Sunday, April 7, 2024

Facilitating direct oil product imports by Uganda through Kenya is proper

Truck

Trucks transporting petroleum products to Uganda. File | Nation Media Group    

By GEORGE WACHIRA More by this Author

Many murmured that it was inconsistent with transit protocols to insist on Uganda buying its oil products from Kenyan traders.

But the latest decision by Kenya to facilitate Uganda to directly import petroleum products from offshore sources is a relief, considering Kenya’s mandate is to provide efficient transit capacity for all goods, including oil, and to make a return on transit infrastructure investment.

I was in the Esso Kenya team that in 1978 participated in negotiating the original Transport and Storage (T&S) Agreement with the newly established Kenya Pipeline Company (KPC). The operating model was that the seven Kenyan multinational oil companies would be products “handling agents” for their Ugandan counterparts, an extension of existing practice at the common user Mombasa refinery, which was now to feed the new pipeline.

This “local agency” concept has continued to date, with T&S agreements signed only by companies with physical operational and market presence in Kenya. This is what will now change to allow Uganda National Oil Company (UNOC) to sign a T&S agreement with KPC, a precedent that potentially allows other foreign and regional companies to follow suit.

Read: Kenya ends oil import feud with Uganda

KPC is a critical oil transit infrastructure for Uganda, and the country cannot sufficiently replace it with Tanzanian oil facilities, as initially intimated by Uganda. This was an embarrassing diplomatic standoff which has now been resolved. My fear was that a stalemate could potentially have led to Uganda and Tanzania devising permanent future alternative transit options for Uganda's oil imports.

And this is exactly how Kenya’s policy rigidity denied us an opportunity to host Uganda's crude oil export pipeline.
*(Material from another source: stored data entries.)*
-- ==== Sys2Proof/Machine/Types.lean ====
section
/-! DEFINITION. The records the blocks own, as plain data: one structure per table of state in the spec. -/

namespace Sys2Proof.Machine

/-- A timer of the hub: stopped, or running since a time with its limit, both in microseconds (log 2). -/
inductive Timer where
  | stopped
  | running (since limit : Nat)
deriving DecidableEq, Repr

/-- Whether a timer runs. -/
def Timer.isRunning : Timer → Bool
  | .stopped => false
  | .running _ _ => true

/-! ## Configuration (12 R206 and section 12.6) -/

/-- The station section of configuration. A station set is its bits 0 to 14. -/
structure StationCfg where
  controllerSet : Half
  serviceSet : Half
  cellBudget : Nat
  origin : Bool
  respectHolds : Bool
  localMask : Byte
  qualifyUs : Nat
  holdThreshold : Nat
  releaseThreshold : Nat
  shotTimeoutMs : Nat
  ringLength : Nat
  pauseThreshold : Nat
  fillWord : Word
deriving DecidableEq, Repr

/-- One drop section of configuration. -/
structure DropCfg where
  enabled : Bool
  autoPower : Bool
  scoring : Bool
  allowance : Nat
  napSeconds : Nat
  group : Nat
  bundle : Nat
  startPattern : Byte
  startMask : Byte
  endPattern : Byte
  endMask : Byte
  frameSize : Nat
  focusRange : Nat
  irisRange : Nat
  focusBacklash : Nat
  irisBacklash : Nat
  burstIntervalMs : Nat
  frameWidth : Nat
  firstRow : Nat
  lastRow : Nat
  firstColumn : Nat
  lastColumn : Nat
  threshold : Nat
  velocity : Nat
  calibration : Nat
deriving DecidableEq, Repr

/-- The whole configuration, as it takes effect when loading ends (12 R207). -/
structure Configuration where
  station : StationCfg
  drops : PerDrop DropCfg
deriving DecidableEq, Repr

/-- The loader state (12 section 12.3). -/
inductive LoaderState where
  | loading | loaded | defaulted
deriving DecidableEq, Repr

/-! ## The drop record and the Link Port (01) -/

/-- The drop states, in the order of 01 R1. -/
inductive DropState where
  | off | claiming | ramping | warming | ready | hushed | lost | tripped | napping | fault
deriving DecidableEq, Repr

/-- Powered: RAMPING, WARMING, READY, HUSHED or LOST (00, "Terms"). -/
def DropState.powered : DropState → Bool
  | .ramping | .warming | .ready | .hushed | .lost => true
  | .off | .claiming | .tripped | .napping | .fault => false

/-- The drop switch is closed exactly in the powered states (01 R3). -/
def DropState.switchClosed (st : DropState) : Bool := st.powered

/-- The causes, in the order of 01 R1. -/
inductive Cause where
  | overcurrent | short | rampFail | noLink | linkDead | tripLimit
deriving DecidableEq, Repr

/-- The causes of a trip, in the order of 01 R1. -/
inductive TripCause where
  | overcurrent | short | rampFail
deriving DecidableEq, Repr

/-- A trip's cause as the drop record's cause. -/
def TripCause.toCause : TripCause → Cause
  | .overcurrent => .overcurrent
  | .short => .short
  | .rampFail => .rampFail

/-- The drop record (01 R1). -/
structure DropRec where
  state : DropState
  onIntent : Bool
  locateHold : Bool
  tripSeries : Nat
  cause : Option Cause
  lastTripCause : Option TripCause
  measured : Nat
  tripCount : Nat
  lockLossCount : Nat
  dropoutCount : Nat
  rampWindow : Timer
  warmTimer : Timer
  relockWindow : Timer
  backoffTimer : Timer
  stableTimer : Timer
  napTimer : Timer
  steadyTrip : Timer
deriving DecidableEq, Repr

/-- A lens command to the camera head (08 R141). `up` is away from the home switch. -/
structure Burst where
  axis : Axis
  up : Bool
  steps : Nat
  stopAtHome : Bool
deriving DecidableEq, Repr

/-- A mark of the back-channel (01 R15). A burst carries the model's serial of its hand-over (log 10). -/
inductive Mark where
  | trigger (tag : Byte)
  | hush
  | unhush
  | burst (b : Burst) (serial : Nat)
deriving DecidableEq, Repr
The initial plan by Kenya and Uganda was a joint crude oil pipeline through Turkana to Lamu port —the LAPSSET option. However, Kenya's negotiating team failed to appreciate the influence of TotalEnergies (a new entrant in Uganda oil production) on the pipeline project. The company argued that the LAPSSET route was insecure, and that land acquisition would be a major cost and delaying factor.

The company proposed an alternative route from Kampala to Mombasa via Eldoret using a products pipeline wayleave previously mapped out between Kampala and Eldoret, and then use the existing KPC wayleave from Eldoret to Mombasa.

Read: Uganda state oil firm starts fuel sales after Kenya fallout

A pipeline branch from Turkana would link up at Eldoret. Kenya was inflexible on LAPSSET, forcing Uganda to take the third option through Tanzania. The Eldoret routing was indeed cheaper, more secure and carried many other economic pluses for Kenya.